(Stored data)
-- ==== Sys2Proof/Syntax.lean ====
section
/-! DEFINITION. The 13 commands of HUFFCORE, one constructor per row of spec/opcode_table.json
(spec/30_encoding.md rule R112). The one operand, ARG, is an unsigned byte (R111). -/

namespace Sys2Proof

/-- A command of R112. -/
inductive Instr where
  /-- NOP (R140). -/
  | nop
  /-- SRESET, software reset (R141). -/
  | sreset
  /-- CLR_FREQ, clear the frequency table (R142). -/
  | clrFreq
  /-- BUILD, build the Huffman tree from FREQ (R160). -/
  | build
  /-- DERIVE, derive the length table from the tree (R180). -/
  | derive
  /-- ASSIGN, assign canonical codewords from the length table (R200). -/
  | assign
  /-- HDR_EMIT, write the header of the length table to OUTQ (R260). -/
  | hdrEmit
  /-- HDR_BEGIN, start loading a header (R262). -/
  | hdrBegin
  /-- HDR_BYTE, feed one header byte (R263). -/
  | hdrByte (b : Byte)
  /-- ENC, encode one symbol (R220). -/
  | enc (sym : Byte)
  /-- ENC_FLUSH, close the encode session (R222). -/
  | encFlush
  /-- DEC_FEED, feed one payload byte (R241). -/
  | decFeed (b : Byte)
  /-- DEC_FINISH, take the trailer and close the decode session (R242). -/
  | decFinish (pad : Byte)
  deriving DecidableEq, Repr

/-- The OP byte of each command (R112). -/
def Instr.opcode : Instr → Byte
  | .nop => 0x00#8
  | .sreset => 0x01#8
  | .clrFreq => 0x02#8
  | .build => 0x10#8
  | .derive => 0x11#8
  | .assign => 0x12#8
  | .hdrEmit => 0x20#8
  | .hdrBegin => 0x21#8
  | .hdrByte _ => 0x22#8
  | .enc _ => 0x30#8
  | .encFlush => 0x31#8
  | .decFeed _ => 0x40#8
  | .decFinish _ => 0x41#8

/-- The ARG byte of each command: its operand, and 0 for a command that takes none (R110). -/
def Instr.argByte : Instr → Byte
  | .hdrByte b => b
  | .enc sym => sym
  | .decFeed b => b
  | .decFinish pad => pad
  | .nop => 0#8
  | .sreset => 0#8
  | .clrFreq => 0#8
  | .build => 0#8
  | .derive => 0#8
  | .assign => 0#8
  | .hdrEmit => 0#8
  | .hdrBegin => 0#8
  | .encFlush => 0#8

end Sys2Proof
end

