-- ==== Sys2Proof/Machine/Flags.lean ====
section
/-! DEFINITION. The flags and status views of HUFFCORE: the codes of POLICY and CAUSE, BUSY, IRQ,
STATUS, CTRL and BITPOS (spec/10_state.md rules R35, R36, R44, R63, spec/60_exceptions.md rule
R300). -/

namespace Sys2Proof.Machine

/-- The 2-bit value of POLICY (R35). -/
def Policy.code : Policy → BitVec 2
  | .off => 0#2
  | .all8 => 1#2
  | .noSavings => 2#2

/-- POLICY after a write of these two bits: 3 leaves it unchanged (R35, I4). -/
def Policy.written (old : Policy) (bits : BitVec 2) : Policy :=
  if bits = 0#2 then .off
  else if bits = 1#2 then .all8
  else if bits = 2#2 then .noSavings
  else old

/-- The cause codes of R300. -/
def Cause.code : Cause → BitVec 8
  | .none => 0#8
  | .emptyInput => 1#8
  | .codeTooLong => 2#8
  | .uncompressible => 3#8
  | .malformedHeader => 4#8
  | .invalidData => 5#8
  | .illegalCommand => 6#8
  | .sequenceError => 7#8
  | .countOverflow => 8#8
  | .noCode => 9#8
  | .outqOverflow => 10#8

/-- One bit of a register as a word with that bit at position n. -/
def flagBit (b : Bool) (n : Nat) : Word := if b then 1#32 <<< n else 0#32

/-- STATUS.BUSY: a command is in execution (R31, R36). -/
def State.busy (s : State) : Bool := s.cmd.isSome

/-- IRQ = ERR ∧ CTRL.IE (R63, R320). -/
def State.irq (s : State) : Bool := s.err && s.ie

/-- CTRL: POLICY in bits [1:0], IE in bit 8, the rest 0 (R35). -/
def State.ctrlWord (s : State) : Word := s.policy.code.setWidth 32 ||| flagBit s.ie 8

/-- STATUS (R36). -/
def State.statusWord (s : State) : Word :=
  flagBit s.busy 0 ||| flagBit s.err 1 ||| flagBit s.treeValid 2 ||| flagBit s.ltValid 3 |||
    flagBit s.codesValid 4 ||| flagBit s.ld.active 5 ||| flagBit s.encAct 6 |||
    flagBit s.decAct 7 ||| flagBit s.holdV 8 ||| flagBit s.irq 9

/-- BITPOS (R44): len(ENC_ACC) in bits [2:0], the pending bits aligned to bit 15, len(DBITS) in bits
[24:16]. A length beyond its field, which no run reaches, reads as its low bits (log 22). -/
def State.bitPosWord (s : State) : Word :=
  (BitVec.ofNat 3 s.encAcc.length).setWidth 32 |||
    ((bitsByte (s.encAcc ++ zeroBits (8 - s.encAcc.length))).setWidth 32 <<< 8) |||
    ((BitVec.ofNat 9 s.dbits.length).setWidth 32 <<< 16)

/-- PARAM: L_MAX in bits [7:0], OUTQ_DEPTH in bits [31:16] (R34). -/
def paramWord (p : Params) : Word :=
  (BitVec.ofNat 8 p.lMax).setWidth 32 ||| ((BitVec.ofNat 16 p.outqDepth).setWidth 32 <<< 16)

/-- CODE_WORDk: bits 32k+31 to 32k of the selected codeword, zero-extended to 256 bits (R48). -/
def State.codeWord (s : State) (k : Nat) : Word :=
  ((fileGet s.codeVal s.codeSel).setWidth 256).extractLsb' (32 * k) 32

end Sys2Proof.Machine
end

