-- ==== Sys2Proof/Machine/BitUnpacker.lean ====
section
/-! DEFINITION. The bitstring decoder, DEC_FEED and DEC_FINISH (spec/45_bit_unpacker.md rules R240
to R248). -/

namespace Sys2Proof.Machine

/-- The least length k in 1..min(len(bits), maxlen) whose first k bits are a codeword, and the symbol
it stands for (R240). -/
def matchCode (dmap : Nat → Nat → Option Byte) (bits : BitSeq) (maxLen : Nat) :
    Option (Nat × Byte) :=
  (lengths (min bits.length maxLen)).findSome? fun k =>
    (dmap k (bitsVal (bits.take k))).map fun sym => (k, sym)

/-- The loop of R240, with a bound on the number of rounds. Its result is the bits left over and the
symbols decoded, or FAIL with the number of bits that match nothing. -/
def greedyLoop (dmap : Nat → Nat → Option Byte) (maxLen : Nat) :
    Nat → BitSeq → Except Nat (BitSeq × List Byte)
  | 0, bits => .error bits.length
  | fuel + 1, bits =>
    match matchCode dmap bits maxLen with
    | some (k, sym) =>
      match greedyLoop dmap maxLen fuel (bits.drop k) with
      | .ok (rest, out) => .ok (rest, sym :: out)
      | .error m => .error m
    | none => if bits.length ≥ maxLen then .error bits.length else .ok (bits, [])

/-- greedy(bits, maxlen) of R240. Each round but the last consumes a bit, so len(bits) + 1 rounds are
enough. -/
def greedy (dmap : Nat → Nat → Option Byte) (bits : BitSeq) (maxLen : Nat) :
    Except Nat (BitSeq × List Byte) :=
  greedyLoop dmap maxLen (bits.length + 1) bits

/-- DMAP of the codes held (R56). -/
def State.dmap (s : State) (len v : Nat) : Option Byte := dmapLookup s.codeLen s.codeVal len v

/-- Decode from the front of bits with the codes held; a failure is INVALID_DATA reason 1 (R241,
R242). -/
def State.decodeBits (s : State) (bits : BitSeq) : Except Raise (BitSeq × List Byte) :=
  match greedy s.dmap bits s.ltMax.toNat with
  | .error m => .error (invalidData 1#8 m)
  | .ok r => .ok r

/-- The first half of DEC_FEED (R241): a held byte is not the last, so it is expanded and decoded;
with no byte held nothing is decoded. -/
def State.feedBits (s : State) : Except Raise (BitSeq × List Byte) :=
  if s.holdV then s.decodeBits (s.dbits ++ byteBits s.hold) else .ok (s.dbits, [])

/-- What DEC_FEED leaves, or the error it raises (R241). -/
def decFeedResult (p : Params) (b : Byte) (s : State) : Except Raise State :=
  if s.codesValid = false then .error (sequenceError 0x40#8)
  else
    match s.feedBits with
    | .error r => .error r
    | .ok (bits, out) =>
      pushIfRoom p { s with dbits := bits, hold := b, holdV := true, decAct := true } out

/-- DEC_FEED (R241). -/
def execDecFeed (b : Byte) (s : State) : Host.Outcome State Fault Refusal :=
  completeCommand s (decFeedResult Config.hardware b s)

/-- The bits of the final payload byte less its padding (R242): none when no byte is held. -/
def State.tailBits (s : State) (pad : Byte) : BitSeq :=
  if s.holdV then (byteBits s.hold).take (8 - pad.toNat) else []

/-- What DEC_FINISH leaves, or the error it raises, the checks in the order of R242. -/
def decFinishResult (p : Params) (pad : Byte) (s : State) : Except Raise State :=
  if s.codesValid = false then .error (sequenceError 0x41#8)
  else if pad.toNat > 7 then .error (invalidData 3#8 0)
  else if s.holdV = false ∧ pad ≠ 0#8 then .error (invalidData 4#8 0)
  else
    match s.decodeBits (s.dbits ++ s.tailBits pad) with
    | .error r => .error r
    | .ok (bits, out) =>
      if bits ≠ [] then .error (invalidData 2#8 bits.length)
      else pushIfRoom p { s with dbits := [], hold := 0#8, holdV := false, decAct := false } out

/-- DEC_FINISH (R242). -/
def execDecFinish (pad : Byte) (s : State) : Host.Outcome State Fault Refusal :=
  completeCommand s (decFinishResult Config.hardware pad s)

end Sys2Proof.Machine
end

*WHAT THE TASK ASKS*
Every line from the one containing "is held. -/" through the last line of the entries must be written out verbatim, and no other line.

*TASK RESPONSE*
/-- The bits of the final payload byte less its padding (R242): none when no byte is held. -/
def State.tailBits (s : State) (pad : Byte) : BitSeq :=
  if s.holdV then (byteBits s.hold).take (8 - pad.toNat) else []

/-- What DEC_FINISH leaves, or the error it raises, the checks in the order of R242. -/
def decFinishResult (p : Params) (pad : Byte) (s : State) : Except Raise State :=
  if s.codesValid = false then .error (sequenceError 0x41#8)
  else if pad.toNat > 7 then .error (invalidData 3#8 0)
  else if s.holdV = false ∧ pad ≠ 0#8 then .error (invalidData 4#8 0)
  else
    match s.decodeBits (s.dbits ++ s.tailBits pad) with
    | .error r => .error r
    | .ok (bits, out) =>
      if bits ≠ [] then .error (invalidData 2#8 bits.length)
      else pushIfRoom p { s with dbits := [], hold := 0#8, holdV := false, decAct := false } out

/-- DEC_FINISH (R242). -/
def execDecFinish (pad : Byte) (s : State) : Host.Outcome State Fault Refusal :=
  completeCommand s (decFinishResult Config.hardware pad s)

end Sys2Proof.Machine
end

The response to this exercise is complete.